Stored items:

_ _ _ _ _

-- ==== Sys2Proof/Machine/Ops.lean ====
section
/-! DEFINITION. The named operations over memory, registers, stack and ports, the range check, and taking a fault
(spec/20_memory.md, spec/10_state.md, spec/60_exceptions.md R256). -/

namespace Sys2Proof.Machine

/-! ## Memory (R60 to R77) -/

namespace Memory

/-- What an address that is not listed reads as: its content right after reset, the font table at 0x000 to 0x04F and 0
everywhere else (R68, R291). -/
def initial (a : Nat) : Byte := (Config.font[a - Config.fontBase]?).getD 0

/-- The byte at address `a`. Every use is behind the range check of R64, so `a` is at most 0xFFF. -/
def read : Memory → Nat → Byte
  | [], a => initial a
  | (k, b) :: rest, a => if k = a then b else read rest a

/-- List `(a, b)` in front of `m`, unless `b` is what an unlisted `a` reads as. -/
def cons (a : Nat) (b : Byte) (m : Memory) : Memory :=
  if b = initial a then m else (a, b) :: m

/-- Store `b` at address `a`, keeping the canonical form. -/
def write (a : Nat) (b : Byte) : Memory → Memory
  | [] => cons a b []
  | (k, c) :: rest =>
    if a < k then cons a b ((k, c) :: rest)
    else if a = k then cons a b rest
    else (k, c) :: write a b rest

/-- Store bytes at ascending addresses from `a` (R63, R191). -/
def writeBytes : Nat → List Byte → Memory → Memory
  | _, [], m => m
  | a, b :: bs, m => writeBytes (a + 1) bs (write a b m)

/-- The `n` bytes at `a`, `a + 1`, ... (R13 `MemRead`). -/
def readBytes (m : Memory) : Nat → Nat → List Byte
  | _, 0 => []
  | a, n + 1 => read m a :: readBytes m (a + 1) n

/-- The memory that holds `bs` from `a` and its reset content elsewhere (R290, R293). -/
def image : Nat → List Byte → Memory
  | _, [] => []
  | a, b :: bs => cons a b (image (a + 1) bs)

/-- The canonical form: addresses strictly rising and inside the 4096 cells, and no entry that repeats what an unlisted
address reads as. -/
abbrev wf (m : Memory) : Prop :=
  m.Pairwise (fun c d => c.1 < d.1) ∧ ∀ c ∈ m, c.1 < Config.memSize ∧ c.2 ≠ initial c.1

end Memory

/-! ## Registers and memory of a state -/

namespace State

/-- VF, register 15 (R22). -/
def vf : Reg := 15

/-- `V[x]` (R21). -/
def reg (s : State) (x : Reg) : Byte := s.v[x]

/-- `V[x] <- b` (R21). -/
def setReg (x : Reg) (b : Byte) (s : State) : State := { s with v := s.v.set x b }

/-- `V[0]` to `V[x]`, in order (R197). -/
def regsUpTo (s : State) (x : Reg) : List Byte := s.v.toList.take (x.val + 1)

/-- `V[k] <- memory[base + k]` for every `k` up to `x` (R198). -/
def loadRegs (base : Nat) (x : Reg) (s : State) : State :=
  { s with v := Vector.ofFn fun k : Reg => if k ≤ x then s.mem.read (base + k.val) else s.reg k }

/-- The byte at address `a`. -/
def byteAt (s : State) (a : Nat) : Byte := s.mem.read a

/-- The `n` bytes from address `a`. -/
def bytesAt (s : State) (a n : Nat) : List Byte := s.mem.readBytes a n

/-- Store bytes at ascending addresses from `a`. -/
def storeBytes (a : Nat) (bs : List Byte) (s : State) : State := { s with mem := s.mem.writeBytes a bs }

/-- `pc <- a`. -/
def setPc (a : Word) (s : State) : State := { s with pc := a }

/-- The fetch's advance: `pc <- pc + 2` (R124). -/
def advance (s : State) : State := s.setPc (s.pc + 2)

/-- A taken skip: `pc <- pc + 2` once more, on top of the fetch's (R151). -/
def skipIf (taken : Bool) (s : State) : State := if taken then s.setPc (s.pc + 2) else s

/-- `I <- a`. -/
def setI (a : Word) (s : State) : State := { s with i := a }

/-- `sp`, "always equals number of pushed frames" (R28). -/
def sp (s : State) : Nat := s.stack.length

/-- Push (R27). -/
def push (a : Word) (s : State) : State := { s with stack := s.stack ++ [a] }

/-- Replace the live stack entries. -/
def setStack (l : List Word) (s : State) : State := { s with stack := l }

/-- `DT <- b`. -/
def setDt (b : Byte) (s : State) : State := { s with dt := b }

/-- `ST <- b`. -/
def setSt (b : Byte) (s : State) : State := { s with st := b }

/-- A new framebuffer, marked dirty: what `00E0` and `DXYN` do (R33). -/
def setScreen (fb : Screen) (s : State) : State := { s with fb := fb, dirty := true }

/-- `dirty <- 0` (R54). -/
def cleanDirty (s : State) : State := { s with dirty := false }

/-- Set the fault latch (R34). -/
def latch (f : Fault) (s : State) : State := { s with fault := some f }

/-- Present a result at the `result` port (R41). -/
def reply (r : StepResult) (s : State) : State := { s with env := { s.env with result := some r } }

/-- Replace what is left of the environment's schedule. -/
def setSchedule (l : List Event) (s : State) : State := { s with env := { s.env with schedule := l } }

/-- `return Continue` (R13). -/
def done (s : State) : Out := .next (s.reply .continued)

/-! ## The random input (R44) -/

/-- The byte `rnd()` gives now: the first one waiting, else the free byte numbered by `draws`.
DESIGN CHOICE (notes/assumptions/3.md). -/
def rndByte (s : State) : Byte :=
  match s.env.rndIn with
  | b :: _ => b
  | [] => Config.rndByte s.env.draws

/-- `rnd()` consumes exactly one byte (R44, R178). -/
def rndTaken (s : State) : State :=
  { s with env := { s.env with rndIn := s.env.rndIn.tail, draws := s.env.draws + 1 } }

end State

/-! ## Faults (R250 to R258) -/

/-- TAKING A FAULT, the one shared operation: the latch is set and the `Step` answers `Fault`; nothing else changes,
nothing is saved, control goes nowhere (R256). `pc` is what the fetch left (R257), and there is no return from a fault
but `Load` (R264). -/
def raise (f : Fault) (s : State) : Out := .next ((s.latch f).reply (.fault f))

/-- The range check of an access to `count` bytes from `base`: done for the whole instruction before any effect, on
unbounded integers; the info is the lowest address above 0xFFF (R64, R76, R77, R254). -/
def rangeFault (base count : Nat) : Option Fault :=
  if 1 ≤ count ∧ Config.memSize ≤ base + count - 1 then some (.memoryOutOfBounds (max base Config.memSize)) else none

/-- Go on with `go` if `count` bytes from `base` exist, else take the fault (R77). -/
def guardRange (base count : Nat) (s : State) (go : Out) : Out :=
  match rangeFault base count with
  | some f => raise f s
  | none => go

end Sys2Proof.Machine
end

_ _ _ _ _

▸ GOAL OF THE EXERCISE: In your reply, restate exactly the lines from the start of the records above through the line holding "def write (a", including both, and nothing else.

▸ OUTPUT:
-- ==== Sys2Proof/Machine/Ops.lean ====
section
/-! DEFINITION. The named operations over memory, registers, stack and ports, the range check, and taking a fault
(spec/20_memory.md, spec/10_state.md, spec/60_exceptions.md R256). -/

namespace Sys2Proof.Machine

/-! ## Memory (R60 to R77) -/

namespace Memory

/-- What an address that is not listed reads as: its content right after reset, the font table at 0x000 to 0x04F and 0
everywhere else (R68, R291). -/
def initial (a : Nat) : Byte := (Config.font[a - Config.fontBase]?).getD 0

/-- The byte at address `a`. Every use is behind the range check of R64, so `a` is at most 0xFFF. -/
def read : Memory → Nat → Byte
  | [], a => initial a
  | (k, b) :: rest, a => if k = a then b else read rest a

/-- List `(a, b)` in front of `m`, unless `b` is what an unlisted `a` reads as. -/
def cons (a : Nat) (b : Byte) (m : Memory) : Memory :=
  if b = initial a then m else (a, b) :: m

/-- Store `b` at address `a`, keeping the canonical form. -/
def write (a : Nat) (b : Byte) : Memory → Memory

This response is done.